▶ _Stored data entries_
□ □ □ □
-- ==== Sys2Proof/Tests/Slice0.lean ====
section
/-! SUPPORT. Checks of this model against the spec's tables and worked examples (spec/95_test_vectors.md; the vector is named at
each test), and a witness for every statement that has hypotheses. -/

namespace Sys2Proof.Tests

open Sys2Proof Sys2Proof.Machine

/-! ### Helpers -/

/-- The registers of the decompressor as LZW.SIZE leaves them for `N` = 2 and `target` bytes (R153). -/
def lzd2 (target : Nat) : Lzd :=
  { n := 2, clear := 4, eoi := 5, cw := 3, next := 6, prev := none, bitbuf := 0, bitcnt := 0, outcnt := 0, target := target }

/-- The reset state, with numbers in the working registers and the reference compressor, so that it can be computed with. -/
def blank : State :=
  { State.reset with lzd := lzd2 0, ser := { crc := 0, adlA := 0, adlB := 0 }, cfg := { Config.initial with compressor := .reference } }

/-- `s` with `bytes` on `IN`. -/
def withIn (bytes : List Byte) (s : State) : State := { s with env := { s.env with inData := bytes } }

/-- The next `n` calls of `InRead` succeed, the one after them fails. -/
def inFailsAt (n : Nat) (s : State) : State := { s with env := { s.env with inFails := List.replicate n false ++ [true] } }

/-- A frame of `w` by `h` bytes is being decoded, with the registers `l`. -/
def running (w h : BitVec 16) (l : Lzd) : State := { blank with width := w, height := h, seq := .lzdRun, lzd := l }

/-- The palette of vectors S1 and S2: black, red, green, blue. -/
def pal4 : Memory (BitVec 24) := [(0, 0x000000), (1, 0xFF0000), (2, 0x00FF00), (3, 0x0000FF)]

/-- The block of vectors S1 and S2 before `cmd ENCODE`: a frame of 2 by 2 bytes and four palette entries. -/
def encodable (trns : BitVec 16) : State :=
  { blank with
    width := 2, height := 2, trns := trns, palN := 4, fbLen := 4, pal := pal4
    fb := [(0, 0x00), (1, 0x01), (2, 0x02), (3, 0x03)] }

/-- The same in a phase of the serializer. -/
def serializing (q : Seq) (trns : BitVec 16) : State := { encodable trns with seq := q }

/-- What `exec` leaves in one place of the state. -/
def after {α : Type} (f : State → α) : Host.Outcome State Fault Refusal → Option α
  | .next s => some (f s)
  | .fault _ => none
  | .refused _ => none

/-- The container parser at a tag or an extension sub-type, with `bytes` on `IN`. -/
def parsing (p : GifPhase) (bytes : List Byte) : State := withIn bytes { blank with gif := { GifHost.initial with phase := p } }

/-! ### Reset (R50) -/

theorem test_reset_status : (statusWord State.reset.status, State.reset.errcode, State.reset.trns) = (0, 0, 0xFFFF) := by decide
theorem test_reset_phase : State.reset.seq = .idle ∧ State.reset.dfr = { len := 0, pos := 0, st := .active } := by decide

/-! ### Well-formedness: each check refuses a term -/

theorem test_wf_sbData : (Instr.sbData 0x00).wf tableCtx = false := by decide
theorem test_wf_lzwSize : (Instr.lzwSize 1).wf tableCtx = false ∧ (Instr.lzwSize 9).wf tableCtx = false := by decide
theorem test_wf_lzwSizeIll : (Instr.lzwSizeIll 2).wf tableCtx = false ∧ (Instr.lzwSizeIll 8).wf tableCtx = false := by decide
theorem test_wf_lzwLit : (Instr.lzwLit 4).wf tableCtx = false := by decide
theorem test_wf_lzwRef : (Instr.lzwRef 5).wf tableCtx = false ∧ (Instr.lzwRef 7).wf tableCtx = false := by decide
theorem test_wf_lzwKwk : (Instr.lzwKwk 8).wf tableCtx = false ∧
    (Instr.lzwKwk 7).wf { tableCtx with hasPrev := false } = false ∧
    (Instr.lzwKwk 0).wf { tableCtx with next := 4096 } = false := by decide
theorem test_wf_lzwIll : (Instr.lzwIll 7).wf tableCtx = false ∧ (Instr.lzwIll 8).wf { tableCtx with cw := 3 } = false := by decide
theorem test_wf_cmdRsvd : (Instr.cmdRsvd 0x01).wf tableCtx = false ∧ (Instr.cmdRsvd 0x03).wf tableCtx = false := by decide
theorem test_wf_zlibHdr : (Instr.zlibHdr 0x78 0xDB).wf tableCtx = false ∧ (Instr.zlibHdr 0x88 0x1C).wf tableCtx = false ∧
    (Instr.zlibHdr 0x79 0xDA).wf tableCtx = false ∧ (Instr.zlibHdr 0x78 0x20).wf tableCtx = false := by decide
theorem test_wf_gifBadtag : (Instr.gifBadtag 0x3B).wf tableCtx = false ∧ (Instr.gifBadtag 0x2C).wf tableCtx = false := by decide
theorem test_wf_extBad : (Instr.extBad 0xF9).wf tableCtx = false ∧ (Instr.extBad 0xFE).wf tableCtx = false := by decide
theorem test_ctx_clear : LzwCtx.ok { tableCtx with clear := 5 } = false := by decide
theorem test_ctx_eoi : LzwCtx.ok { tableCtx with eoi := 6 } = false := by decide
theorem test_ctx_width : LzwCtx.ok { tableCtx with cw := 13 } = false ∧ LzwCtx.ok { tableCtx with cw := 2 } = false := by decide
theorem test_ctx_next : LzwCtx.ok { tableCtx with next := 5 } = false ∧ LzwCtx.ok { tableCtx with cw := 3, next := 8 } = false := by
  decide

/-! ### Decoding: every row, from words written out from the format tables (R91 to R113) -/

theorem test_decode_sbTerm : decode .sb tableCtx [0b00000000, 0x55] = .ok (.sbTerm, [0x55]) := rfl
theorem test_decode_sbData : decode .sb tableCtx [0b11111111] = .ok (.sbData 255, []) := rfl
theorem test_decode_lzwSize : decode .lzwn tableCtx [0b00000010] = .ok (.lzwSize 2, []) := rfl
theorem test_decode_lzwSizeIll : decode .lzwn tableCtx [0b00001001] = .ok (.lzwSizeIll 9, []) := rfl
/-- A width of 3: the code is bits 2 to 0 of the byte, and the bits above them are not its bits (R65, R96). -/
theorem test_decode_lzwClr : decode .lzwc { tableCtx with cw := 3 } [0b01000100] = .ok (.lzwClr, []) := rfl
theorem test_decode_lzwEoi : decode .lzwc { tableCtx with cw := 3 } [0b00000101] = .ok (.lzwEoi, []) := rfl
theorem test_decode_lzwLit : decode .lzwc tableCtx [0x03, 0xF0] = .ok (.lzwLit 3, []) := rfl
theorem test_decode_lzwRef : decode .lzwc tableCtx [0x06, 0x00] = .ok (.lzwRef 6, []) := rfl
theorem test_decode_lzwKwk : decode .lzwc tableCtx [0x07, 0x00] = .ok (.lzwKwk 7, []) := rfl
theorem test_decode_lzwIll : decode .lzwc tableCtx [0x34, 0x02] = .ok (.lzwIll 0x234, []) := rfl
theorem test_decode_cmdReset : decode .cmd tableCtx [0x01] = .ok (.cmdReset, []) := rfl
theorem test_decode_cmdDecode : decode .cmd tableCtx [0x02] = .ok (.cmdDecode, []) := rfl
theorem test_decode_cmdEncode : decode .cmd tableCtx [0x03] = .ok (.cmdEncode, []) := rfl
theorem test_decode_cmdRsvd : decode .cmd tableCtx [0x00] = .ok (.cmdRsvd 0, []) ∧ decode .cmd tableCtx [0x04] = .ok (.cmdRsvd 4, []) :=
  ⟨rfl, rfl⟩
theorem test_decode_pngSig : decode .sig tableCtx [0x89, 0x50, 0x4E, 0x47, 0x0D, 0x0A, 0x1A, 0x0A] = .ok (.pngSig, []) := rfl
theorem test_decode_pngIhdr : decode .chunk tableCtx [0x00, 0x00, 0x00, 0x0D, 0x49, 0x48, 0x44, 0x52] = .ok (.pngIhdr, []) := rfl
theorem test_decode_pngPlte : decode .chunk tableCtx [0x00, 0x00, 0x00, 0x0C, 0x50, 0x4C, 0x54, 0x45] = .ok (.pngPlte, []) := rfl
theorem test_decode_pngTrns : decode .chunk tableCtx [0x00, 0x00, 0x00, 0x03, 0x74, 0x52, 0x4E, 0x53] = .ok (.pngTrns, []) := rfl
theorem test_decode_pngIdat : decode .chunk tableCtx [0x00, 0x00, 0x00, 0x11, 0x49, 0x44, 0x41, 0x54] = .ok (.pngIdat, []) := rfl
theorem test_decode_pngIend : decode .chunk tableCtx
    [0x00, 0x00, 0x00, 0x00, 0x49, 0x45, 0x4E, 0x44, 0xAE, 0x42, 0x60, 0x82] = .ok (.pngIend, []) := rfl
theorem test_decode_zlibHdr : decode .zhdr tableCtx [0x78, 0xDA] = .ok (.zlibHdr 0x78 0xDA, []) := rfl
theorem test_decode_deflStored : decode .dblk tableCtx [0b000] = .ok (.deflStored false, []) := rfl
theorem test_decode_deflFixed : decode .dblk tableCtx [0b011] = .ok (.deflFixed true, []) := rfl
theorem test_decode_deflDyn : decode .dblk tableCtx [0b11100101] = .ok (.deflDyn true, []) := rfl
theorem test_decode_deflRsvd : decode .dblk tableCtx [0b110] = .ok (.deflRsvd false, []) := rfl
theorem test_decode_gifTrailer : decode .gtag tableCtx [0b00111011] = .ok (.gifTrailer, []) := rfl
theorem test_decode_gifExt : decode .gtag tableCtx [0b00100001] = .ok (.gifExt, []) := rfl
theorem test_decode_gifImg : decode .gtag tableCtx [0b00101100] = .ok (.gifImg, []) := rfl
theorem test_decode_gifBadtag : decode .gtag tableCtx [0x00] = .ok (.gifBadtag 0, []) := rfl
theorem test_decode_extGce : decode .gext tableCtx [0b11111001] = .ok (.extGce, []) := rfl
theorem test_decode_extPte : decode .gext tableCtx [0b00000001] = .ok (.extPte, []) := rfl
theorem test_decode_extApp : decode .gext tableCtx [0b11111111] = .ok (.extApp, []) := rfl
theorem test_decode_extCom : decode .gext tableCtx [0b11111110] = .ok (.extCom, []) := rfl
theorem test_decode_extBad : decode .gext tableCtx [0x02] = .ok (.extBad 2, []) := rfl
/-- Refused by name: a bad signature, an unknown chunk tag, a header that is not a multiple of 31, too few bytes. -/
theorem test_decode_refused : decode .sig tableCtx [0x89, 0x50, 0x4E, 0x47, 0x0D, 0x0A, 0x1A, 0x0B] = .error .signature ∧
    decode .chunk tableCtx [0x00, 0x00, 0x00, 0x00, 0x74, 0x45, 0x58, 0x74] = .error .chunk ∧
    decode .zhdr tableCtx [0x78, 0xDB] = .error .zlibHeader ∧ decode .lzwc tableCtx [0x04] = .error .short := ⟨rfl, rfl, rfl, rfl⟩

/-- The table's word of a command is read as that command, and the next step runs it (R98). -/
theorem test_tableWord_cmd : decodeTableWord 8 0x02 = some .cmdDecode ∧
    step (State.reset.withFetchWord 8 0x02) = exec .cmdDecode State.reset := ⟨rfl, rfl⟩
theorem test_tableWord_chunk : decodeTableWord 64 0x0000000D49484452 = some .pngIhdr ∧ decodeTableWord 8 0x2C = some .gifImg := by
  decide

/-! ### One step of each instruction -/

/-- V1: after the code `05` the next length byte is the terminator (R134). -/
theorem test_sbTerm : after (·.dfr) (exec .sbTerm (running 2 2 (lzd2 4))) = some { len := 0, pos := 0, st := .eof } := by decide
/-- V1: `03 44 34 05` is fetched whole. -/
theorem test_sbData : after (fun s => (s.dfrbuf, s.dfr.len, s.env.inPos)) (exec (.sbData 3) (withIn [0x44, 0x34, 0x05] blank)) =
    some ([(0, 0x44), (1, 0x34), (2, 0x05)], 3, 3) := by decide
/-- V10: a payload one byte short is `TruncatedStreamError(SB_PAYLOAD)`, code 0x22, with `IN` at its end. -/
theorem test_sbData_short : after (fun s => (s.errcode, s.env.inPos, s.dfr.len)) (exec (.sbData 3) (withIn [0x44, 0x34] blank)) =
    some (0x22, 2, 0) := by decide
/-- V16: `N` = 8: clear 256, end code 257, width 9, first entry 258. -/
theorem test_lzwSize : after (fun s => (s.lzd.clear, s.lzd.eoi, s.lzd.cw, s.lzd.next)) (exec (.lzwSize 8) blank) =
    some (256, 257, 9, 258) := by decide
/-- V13: the byte 09 is `FormatError(LZW_CODE_SIZE)`, code 0x17. -/
theorem test_lzwSizeIll : after (fun s => (s.errcode, statusWord s.status)) (exec (.lzwSizeIll 9) blank) = some (0x17, 0b10) := by
  decide
theorem test_lzwClr : after (fun s => (s.lzd.cw, s.lzd.next, s.lzd.prev))
    (exec .lzwClr (running 4 1 { lzd2 4 with cw := 4, next := 9, prev := some 3 })) = some (3, 6, none) := by decide
/-- V8: the end code while bytes are owed is `IncompleteFrameError(LZW_EOI)`, code 0x42. -/
theorem test_lzwEoi : after (fun s => (s.errcode, s.seq)) (exec .lzwEoi (running 4 1 (lzd2 4))) = some (0x42, .fault) := by decide
/-- V1, the code 2 after the code 1: one byte, the entry 7 = (1, 2), and width 4 when `next` becomes 8. -/
theorem test_lzwLit : after (fun s => (s.fb, s.dict, s.lzd.outcnt))
    (exec (.lzwLit 2) (running 2 2 { lzd2 4 with next := 7, prev := some 1, outcnt := 2 })) =
    some ([(2, 0x02)], [(7, { pre := 1, suf := 2 })], 3) := by decide
theorem test_lzwLit_width : after (fun s => (s.lzd.next, s.lzd.cw, s.lzd.prev))
    (exec (.lzwLit 2) (running 2 2 { lzd2 4 with next := 7, prev := some 1, outcnt := 2 })) = some (8, 4, some 2) := by decide
theorem test_lzwRef : after (fun s => (s.fb, s.lzd.outcnt, s.lzd.prev))
    (exec (.lzwRef 6) { running 4 1 { lzd2 4 with next := 7, prev := some 3 } with dict := [(6, { pre := 0, suf := 1 })] }) =
    some ([(0, 0x00), (1, 0x01)], 2, some 6) := by decide
/-- V2: codes 1, 6: the code 6 is the string 1 1, which is also its own entry. -/
theorem test_lzwKwk : after (fun s => (s.fb, s.dict, s.lzd.outcnt))
    (exec (.lzwKwk 6) { running 6 1 { lzd2 6 with prev := some 1, outcnt := 1 } with fb := [(0, 0x01)] }) =
    some ([(0, 0x01), (1, 0x01), (2, 0x01)], [(6, { pre := 1, suf := 1 })], 3) := by decide
/-- V11: the string is cut at the target. -/
theorem test_lzwKwk_cut : after (fun s => (s.fb, s.lzd.outcnt))
    (exec (.lzwKwk 6) { running 2 1 { lzd2 2 with prev := some 1, outcnt := 1 } with fb := [(0, 0x01)] }) =
    some ([(0, 0x01), (1, 0x01)], 2) := by decide
/-- V7: an impossible code is `FormatError(LZW_CODE)`, code 0x18. -/
theorem test_lzwIll : after (·.errcode) (exec (.lzwIll 6) (running 4 1 (lzd2 4))) = some 0x18 := by decide
/-- Q4: reset clears a fault and the registers. -/
theorem test_cmdReset : after (fun s => (statusWord s.status, s.errcode, s.width, s.trns)) (exec .cmdReset
    (raiseExc .lzwEoi (encodable 2))) = some (0, 0, 0, 0xFFFF) := by decide
/-- Q5: a frame larger than `FB_CAP` is refused, code 0x53. -/
theorem test_cmdDecode_cap : after (·.errcode) (exec .cmdDecode { encodable 2 with cfg := { blank.cfg with fbCap := 3 } }) =
    some 0x53 := by decide
/-- Q3: a command while `ERR` is 1 leaves `ERRCODE` alone. -/
theorem test_cmdDecode_sticky : after (·.errcode) (exec .cmdDecode (raiseExc .lzwEoi blank)) = some 0x42 := by decide
/-- Q1: `PAL_N` = 0 is refused, code 0x54. -/
theorem test_cmdEncode_palN : after (·.errcode) (exec .cmdEncode blank) = some 0x54 := by decide
/-- Z1: the Adler registers end at A = 7, B = 17 for the filtered bytes 00 00 01 00 02 03. -/
theorem test_cmdEncode : after (fun s => (s.seq, s.ser.adlA, s.ser.adlB, s.env.out)) (exec .cmdEncode (encodable 0xFFFF)) =
    some (.serSig, 7, 17, []) := by decide
/-- Q2: a reserved command is refused, code 0x51. -/
theorem test_cmdRsvd : after (·.errcode) (exec (.cmdRsvd 7) blank) = some 0x51 := by decide
/-- S1: bytes 0 to 7 of the file. -/
theorem test_pngSig : after (fun s => (s.env.out, s.seq)) (exec .pngSig (serializing .serSig 0xFFFF)) =
    some ([0x89, 0x50, 0x4E, 0x47, 0x0D, 0x0A, 0x1A, 0x0A], .serIhdr) := by decide
/-- S1: bytes 8 to 32 of the file. -/
theorem test_pngIhdr : after (·.env.out) (exec .pngIhdr (serializing .serIhdr 0xFFFF)) = some
    [0x00, 0x00, 0x00, 0x0D, 0x49, 0x48, 0x44, 0x52, 0x00, 0x00, 0x00, 0x02, 0x00, 0x00, 0x00, 0x02, 0x08, 0x03, 0x00, 0x00, 0x00,
     0x45, 0x68, 0xFD, 0x16] := by decide +kernel
/-- S9: a write that fails is `IOError(OUT_WRITE)`, code 0x32, and the bytes before it stay. -/
theorem test_pngIhdr_fail : after (fun s => (s.env.out, s.errcode)) (exec .pngIhdr
    { serializing .serIhdr 0xFFFF with env := { Env.initial with outFails := [false, false, false, false, true] } }) =
    some ([0x00, 0x00, 0x00, 0x0D], 0x32) := by decide +kernel
/-- S1: bytes 33 to 56 of the file. -/
theorem test_pngPlte : after (fun s => (s.env.out, s.seq)) (exec .pngPlte (serializing .serPlte 0xFFFF)) = some
    ([0x00, 0x00, 0x00, 0x0C, 0x50, 0x4C, 0x54, 0x45, 0x00, 0x00, 0x00, 0xFF, 0x00, 0x00, 0x00, 0xFF, 0x00, 0x00, 0x00, 0xFF,
      0x9B, 0xC0, 0x13, 0xDC], .serIdat) := by decide +kernel
/-- S2: the transparency chunk for index 2. -/
theorem test_pngTrns : after (fun s => (s.env.out, s.seq)) (exec .pngTrns (serializing .serTrns 2)) = some
    ([0x00, 0x00, 0x00, 0x03, 0x74, 0x52, 0x4E, 0x53, 0xFF, 0xFF, 0x00, 0xD7, 0xCA, 0x0D, 0x41], .serIdat) := by decide +kernel
/-- Z1: the compressed payload of S1, between the chunk's tag and its checksum. -/
theorem test_pngIdat : after (fun s => (s.env.out.take 25, s.seq)) (exec .pngIdat (serializing .serIdat 0xFFFF)) = some
    ([0x00, 0x00, 0x00, 0x11, 0x49, 0x44, 0x41, 0x54, 0x78, 0xDA, 0x01, 0x06, 0x00, 0xF9, 0xFF, 0x00, 0x00, 0x01, 0x00, 0x02, 0x03,
      0x00, 0x11, 0x00, 0x07], .serIend) := by decide +kernel
/-- S1: the last 12 bytes of the file; the command succeeds. -/
theorem test_pngIend : after (fun s => (s.env.out, s.seq, statusWord s.status)) (exec .pngIend (serializing .serIend 0xFFFF)) = some
    ([0x00, 0x00, 0x00, 0x00, 0x49, 0x45, 0x4E, 0x44, 0xAE, 0x42, 0x60, 0x82], .idle, 0b01) := by decide +kernel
□ □ □ □
▶ _Description of the task_
The expected answer is an exact copy of the lines above, beginning at the line with "0x9B, 0xC0, 0x13, 0xDC], .serIdat)" and ending at the line with "its checksum. -/", with both ends in.

▶ _Expected answer_
      0x9B, 0xC0, 0x13, 0xDC], .serIdat) := by decide +kernel
/-- S2: the transparency chunk for index 2. -/
theorem test_pngTrns : after (fun s => (s.env.out, s.seq)) (exec .pngTrns (serializing .serTrns 2)) = some
    ([0x00, 0x00, 0x00, 0x03, 0x74, 0x52, 0x4E, 0x53, 0xFF, 0xFF, 0x00, 0xD7, 0xCA, 0x0D, 0x41], .serIdat) := by decide +kernel
/-- Z1: the compressed payload of S1, between the chunk's tag and its checksum. -/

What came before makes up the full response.